Ghost town (David Koepp, 2008)

Ghost Town (id.)
di David Koepp – USA 2008
con Ricky Gervais, Greg Kinnear
**

Visto in TV.

In seguito a un arresto cardiaco durato sette minuti mentre era sotto anestesia, il dentista Bertram Pincus (Ricky Gervais) scopre di aver acquisito la capacità di vedere gli spiriti dei defunti che, per un motivo o per l'altro, non hanno ancora abbandonato il nostro mondo perché rimasti legati ad esso per delle questioni in sospeso.
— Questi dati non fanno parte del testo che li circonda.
-- ==== Sys2Proof/Laws/Ops.lean ====
section
/-! SUPPORT. One lemma for each shared operation of Machine/Ops.lean, Machine/Sequencer.lean and Machine/Serial.lean that
says once everything the operation can do, so that later proofs cite it and never unfold it. -/

namespace Sys2Proof.Machine

/-! ### The queues -/

theorem enq_room (depth : Nat) (q : List Word) (w : Word) (h : q.length < depth) : enq depth q w = some (q ++ [w]) := by
  simp [enq, h]

theorem enq_full (depth : Nat) (q : List Word) (w : Word) (h : depth ≤ q.length) : enq depth q w = none := by
  simp [enq, Nat.not_lt.mpr h]

/-- `Enq` appends where there is room and holds where there is none (R70). -/
theorem enq_cases (depth : Nat) (q : List Word) (w : Word) :
    (q.length < depth ∧ enq depth q w = some (q ++ [w])) ∨ (depth ≤ q.length ∧ enq depth q w = none) := by
  rcases Nat.lt_or_ge q.length depth with h | h
  · exact .inl ⟨h, enq_room depth q w h⟩
  · exact .inr ⟨h, enq_full depth q w h⟩

@[simp] theorem deq_cons (w : Word) (q : List Word) : deq (w :: q) = some (w, q) := rfl
@[simp] theorem deq_nil : deq [] = none := rfl

/-! ### The worker loop -/

/-- WaitForCommand dequeues, or holds (R160, R71). -/
theorem State.takeCommand_cases (s : State) :
    (s.cmdq = [] ∧ s.takeCommand = s) ∨
      ∃ w q, s.cmdq = w :: q ∧
        s.takeCommand = { s with cmdq := q, curCmd := Command.ofWord w, wstate := .execute } := by
  rcases h : s.cmdq with _ | ⟨w, q⟩
  · exact .inl ⟨rfl, by simp [State.takeCommand, h]⟩
  · exact .inr ⟨w, q, rfl, by simp [State.takeCommand, h]⟩

/-- PublishResult enqueues the result, or holds (R160, R70); the dead registers take free values. -/
theorem State.publish_cases (s : State) :
    (s.params.resqDepth ≤ s.resq.length ∧ s.publish = s) ∨
      (s.resq.length < s.params.resqDepth ∧ s.publish =
        { s with
          resq := s.resq ++ [s.curRes], wstate := .waitForCommand
          curCmd := Command.ofWord (Config.freeWord s.env.freeIndex)
          curRes := Config.freeWord (s.env.freeIndex + 1)
          env := { s.env with freeIndex := s.env.freeIndex + 1 + 1 } }) := by
  rcases enq_cases s.params.resqDepth s.resq s.curRes with ⟨h, e⟩ | ⟨h, e⟩
  · exact .inr ⟨h, by simp [State.publish, e, Env.word]⟩
  · exact .inl ⟨h, by simp [State.publish, e]⟩

/-- The end of the startup sequence: HALTED with any ERR flag set, else RUN (R216, R242 line 7). -/
theorem State.endStartup_cases (s : State) :
    (s.flags.anyError = true ∧ s.endStartup = { s with phase := .halted }) ∨
      (s.flags.anyError = false ∧ s.endStartup = { s with phase := .run, wstate := .waitForCommand }) := by
  rcases h : s.flags.anyError
  · exact .inr ⟨rfl, by simp [State.endStartup, h]⟩
  · exact .inl ⟨rfl, by simp [State.endStartup, h]⟩

/-! ### The environment's answers -/

@[simp] theorem Env.ry_cons (e : Env) (v : Level) (vs : List Level) (h : e.ryIn = v :: vs) :
    e.ry = (v, { e with ryIn := vs }) := by
  simp [Env.ry, h]

@[simp] theorem Env.sample_cons (e : Env) (b : Byte) (bs : List Byte) (h : e.sampleIn = b :: bs) :
    e.sample = (b, { e with sampleIn := bs }) := by
  simp [Env.sample, h]

/-- A poll takes one answer of RY and leaves the schedule and the chip's bytes alone. -/
theorem Env.ry_keeps (e : Env) : e.ry.2.inputs = e.inputs ∧ e.ry.2.sampleIn = e.sampleIn := by
  unfold Env.ry; split <;> exact ⟨rfl, rfl⟩

/-- A sample takes one byte and leaves the schedule and the answers of RY alone. -/
theorem Env.sample_keeps (e : Env) : e.sample.2.inputs = e.inputs ∧ e.sample.2.ryIn = e.ryIn := by
  unfold Env.sample; split <;> exact ⟨rfl, rfl⟩

/-! ### Stores -/

/-- A store goes to BUF below BUF_SIZE or to BOOT_ID below 5, and nowhere else (R126 line 10d). -/
theorem State.storeByte_cases (s t : State) (d : Dest) (b : Byte) (h : s.storeByte d b = some t) :
    (d = .buf ∧ s.byteIdx < s.params.bufSize ∧ t = { s with buf := s.buf.write s.byteIdx b }) ∨
      (d = .bootId ∧ s.byteIdx < 5 ∧ t = { s with bootId := s.bootId.set s.byteIdx b }) := by
  cases d <;> simp only [State.storeByte] at h <;> split at h <;> cases h
  · exact .inl ⟨rfl, ‹_›, rfl⟩
  · exact .inr ⟨rfl, ‹_›, rfl⟩

/-! ### The control port -/

/-- A transaction that completes changes nothing, or appends to CMDQ, or removes the head of RESQ (R42, R43, R64). -/
theorem portAccess_cases (t : Txn) (s s' : State) (r : Response) (h : portAccess t s = some (r, s')) :
    s' = s ∨
      (∃ v, t = .regWrite 0x00 v ∧ r = .written ∧ s.cmdq.length < s.params.cmdqDepth ∧
        s' = { s with cmdq := s.cmdq ++ [v] }) ∨
      (∃ w q, t = .regRead 0x04 ∧ r = .word w ∧ s.resq = w :: q ∧ s' = { s with resq := q }) := by
  cases t with
  | regWrite off v =>
    simp only [portAccess] at h
    split at h
    · rename_i e
      rcases enq_cases s.params.cmdqDepth s.cmdq v with ⟨hl, he⟩ | ⟨_, he⟩
      · simp only [he, Option.map_some, Option.some.injEq, Prod.mk.injEq] at h
        exact .inr (.inl ⟨v, by rw [e], h.1.symm, hl, h.2.symm⟩)
      · simp [he] at h
    · split at h <;> cases h <;> exact .inl rfl
  | regRead off =>
    simp only [portAccess] at h
    split at h
    · rename_i e
      rcases hq : s.resq with _ | ⟨w, q⟩
      · simp [hq] at h
      · simp only [hq, deq_cons, Option.map_some, Option.some.injEq, Prod.mk.injEq] at h
        exact .inr (.inr ⟨w, q, by rw [e], h.1.symm, rfl, h.2.symm⟩)
    · split at h <;> cases h <;> exact .inl rfl
  | bufRead i =>
    simp only [portAccess] at h
    split at h <;> cases h <;> exact .inl rfl

/-- A transaction holds only as a push into a full CMDQ or a pop of an empty RESQ (R40, R42, R43). -/
theorem portAccess_holds (t : Txn) (s : State) (h : portAccess t s = none) :
    (∃ v, t = .regWrite 0x00 v ∧ s.params.cmdqDepth ≤ s.cmdq.length) ∨ (t = .regRead 0x04 ∧ s.resq = []) := by
  cases t with
  | regWrite off v =>
    simp only [portAccess] at h
    split at h
    · rename_i e
      rcases enq_cases s.params.cmdqDepth s.cmdq v with ⟨_, he⟩ | ⟨hl, _⟩
      · simp [he] at h
      · exact .inl ⟨v, by rw [e], hl⟩
    · split at h <;> cases h
  | regRead off =>
    simp only [portAccess] at h
    split at h
    · rename_i e
      rcases hq : s.resq with _ | ⟨w, q⟩
      · exact .inr ⟨by rw [e], rfl⟩
      · simp [hq] at h
    · split at h <;> cases h
  | bufRead i =>
    simp only [portAccess] at h
    split at h <;> cases h

/-- A transaction that completes leaves all but the two queues alone (R60). -/
theorem portAccess_frame (t : Txn) (s s' : State) (r : Response) (h : portAccess t s = some (r, s')) :
    s' = { s with cmdq := s'.cmdq, resq := s'.resq } := by
  rcases portAccess_cases t s s' r h with e | ⟨_, _, _, _, e⟩ | ⟨_, _, _, _, _, e⟩ <;> rw [e]

/-- A transaction that completes leaves the control side alone but for the recorded response, and holds as `portAccess`
does. -/
theorem State.transact_cases (s : State) (t : Txn) :
    (portAccess t s = none ∧ s.transact t = none) ∨
      ∃ r s', portAccess t s = some (r, s') ∧ s.transact t = some (r, s'.respond t r) := by
  rcases h : portAccess t s with _ | ⟨r, s'⟩
  · exact .inl ⟨rfl, by simp [State.transact, h]⟩
  · exact .inr ⟨r, s', rfl, by simp [State.transact, h]⟩

/-- A transaction of C that completes touches the two queues and the history of responses, and nothing else (R60). -/
theorem State.transact_frame (s s' : State) (t : Txn) (r : Response) (h : s.transact t = some (r, s')) :
    s' = { s with
      cmdq := s'.cmdq, resq := s'.resq
      control := { s.control with responses := s.control.responses ++ [(t, r)] } } := by
  rcases s.transact_cases t with ⟨_, e⟩ | ⟨r', u, hu, e⟩ <;> rw [e] at h
  · cases h
  · cases h
    rw [portAccess_frame _ _ _ _ hu]
    rfl

/-! ### The control side -/

/-- Serving a host byte ends at the idle position, with the reports appended and the displayed page counter free. -/
theorem State.finishByte_eq (s : State) (rs : List Report) :
    s.finishByte rs =
      { s with
        control := { s.control with
          pos := .idle, shownPage := Config.freeWord s.env.freeIndex, reports := s.control.reports ++ rs }
        env := { s.env with freeIndex := s.env.freeIndex + 1 } } := rfl

/-- One step of an exchange touches the two queues, the control side and the count of free values, and nothing else
(R60, R190). -/
theorem State.exchange_frame (s : State) (i : Instr) (w : Word) (accept : Int → Bool)
    (payload : Option (List Byte → Report)) :
    ∃ (cq rq : List Word) (c : Control) (n : Nat),
      s.exchange i w accept payload =
        { s with cmdq := cq, resq := rq, control := c, env := { s.env with freeIndex := n } } := by
  unfold State.exchange
  split
  · split
    · rename_i r s' h
      rw [State.transact_frame _ _ _ _ h]; exact ⟨_, _, _, _, rfl⟩
    · exact ⟨_, _, _, _, rfl⟩
  · split
    · rename_i r s' h
      rw [State.transact_frame _ _ _ _ h]
      split
      · split <;> exact ⟨_, _, _, _, rfl⟩
      · exact ⟨_, _, _, _, rfl⟩
    · exact ⟨_, _, _, _, rfl⟩
  · split
    · rename_i b s' rep h
      rw [State.transact_frame _ _ _ _ h]
      split <;> exact ⟨_, _, _, _, rfl⟩
    · rename_i r s' h _
      rw [State.transact_frame _ _ _ _ h]; exact ⟨_, _, _, _, rfl⟩
    · exact ⟨_, _, _, _, rfl⟩

/-- A control side's transaction touches the two queues and the control side, and nothing else. -/
theorem State.perform_frame (s : State) (t : Txn) :
    ∃ (cq rq : List Word) (c : Control), s.perform t = { s with cmdq := cq, resq := rq, control := c } := by
  unfold State.perform
  split
  · rename_i r s' h
    rw [State.transact_frame _ _ _ _ h]; exact ⟨_, _, _, rfl⟩
  · exact ⟨_, _, _, rfl⟩

/-! ### The sequencer -/

/-- After a poll the sequencer goes on, polls again, or gives up; only `seq`, `ry_polls` and the return value change
(R126 line 8). -/
theorem State.afterPoll_cases (s : State) (f : Frame) (fs : List Frame) (v : Level) :
    (v = true ∧ s.afterPoll f fs v = s.advance f fs) ∨
      (v = false ∧ s.params.ryTimeout = some (s.ryPolls + 1) ∧
        s.afterPoll f fs v = { s with ryPolls := s.ryPolls + 1, ret := .notReady, seq := settle fs }) ∨
      (v = false ∧ s.params.ryTimeout ≠ some (s.ryPolls + 1) ∧
        s.afterPoll f fs v = { s with ryPolls := s.ryPolls + 1 }) := by
  cases v
  · by_cases h : s.params.ryTimeout = some (s.ryPolls + 1)
    · exact .inr (.inl ⟨rfl, h, by simp [State.afterPoll, h, State.returnFrom]⟩)
    · exact .inr (.inr ⟨rfl, h, by simp [State.afterPoll, h]⟩)
  · exact .inl ⟨rfl, rfl⟩

/-- What no line of any operation changes: the parameters and the configuration, CUR_CMD, both queues, the control side
and the schedule (R60, R174). -/
theorem runMicro_keeps (m : Micro) (f : Frame) (fs : List Frame) (s t : State) (h : runMicro m f fs s = .next t) :
    t.params = s.params ∧ t.pinMap = s.pinMap ∧ t.driveStrength = s.driveStrength ∧ t.curCmd = s.curCmd ∧
      t.cmdq = s.cmdq ∧ t.resq = s.resq ∧ t.control = s.control ∧ t.env.inputs = s.env.inputs := by
  cases m <;> simp only [runMicro] at h
  case poll =>
    cases h
    have := Env.ry_keeps s.env
    rcases State.afterPoll_cases (({ s with env := s.env.ry.2 } : State).emit (.ry s.env.ry.1)) f fs s.env.ry.1 with
      ⟨_, e⟩ | ⟨_, _, e⟩ | ⟨_, _, e⟩ <;> rw [e] <;> simp [this]
  case sampleStore d =>
    split at h
    · rename_i s' hs
      cases h
      have := Env.sample_keeps s.env
      rcases State.storeByte_cases _ _ _ _ hs with ⟨_, _, e⟩ | ⟨_, _, e⟩ <;> subst e <;> simp [this]
    · cases h
  case endStartup =>
    cases h
    rcases State.endStartup_cases s with ⟨_, e⟩ | ⟨_, e⟩ <;> simp [e]
  all_goals first
    | (cases h; simp)
    | (split at h <;> first
        | cases h; done
        | (cases h; simp)
        | (split at h <;> cases h; all_goals simp))

/-- The same of one micro-step. -/
theorem microStep_keeps (s t : State) (h : microStep s = .next t) :
    t.params = s.params ∧ t.pinMap = s.pinMap ∧ t.driveStrength = s.driveStrength ∧ t.curCmd = s.curCmd ∧
      t.cmdq = s.cmdq ∧ t.resq = s.resq ∧ t.control = s.control ∧ t.env.inputs = s.env.inputs := by
  unfold microStep at h
  split at h
  · cases h; simp
  · split at h
    · cases h; simp
    · exact runMicro_keeps _ _ _ _ _ h

end Sys2Proof.Machine
end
Inizialmente refrattario ad aiutarli, cambierà idea quando il fantasma del fedifrago Frank (Greg Kinnear) gli chiede di intervenire per rompere il fidanzamento della sua vedova Gwen (Téa Leoni) con l'avvocato Richard (Billy Campbell). Innamorato a sua volta della donna, Bertram inizia così a frequentarla, riuscendo in qualche modo a conquistare il suo affetto... E scoprirà che non sono i morti ad avere dei conti in sospeso, ma i vivi, che si rifiutano di lasciarli andare via perché rosi da sensi di colpa o egoismi di varia natura. Commedia romantica costruita su uno spunto non originalissimo (è lo stesso tema trattato, in maniera diversa, in "Ghost" e ne "Il sesto senso") ma sufficientemente gradevole, grazie anche ai buoni interpreti, su tutti il comico inglese Gervais nel suo primo ruolo da protagonista al cinema, nei panni di un omuncolo cinico e misantropo che saprà riscattarsi grazie all'amore.

22 febbraio 2020

L'ombra del dubbio (A. Hitchcock, 1943)

L'ombra del dubbio (Shadow of a doubt)
di Alfred Hitchcock – USA 1943
con Joseph Cotten, Teresa Wright
**1/2

Visto in divx.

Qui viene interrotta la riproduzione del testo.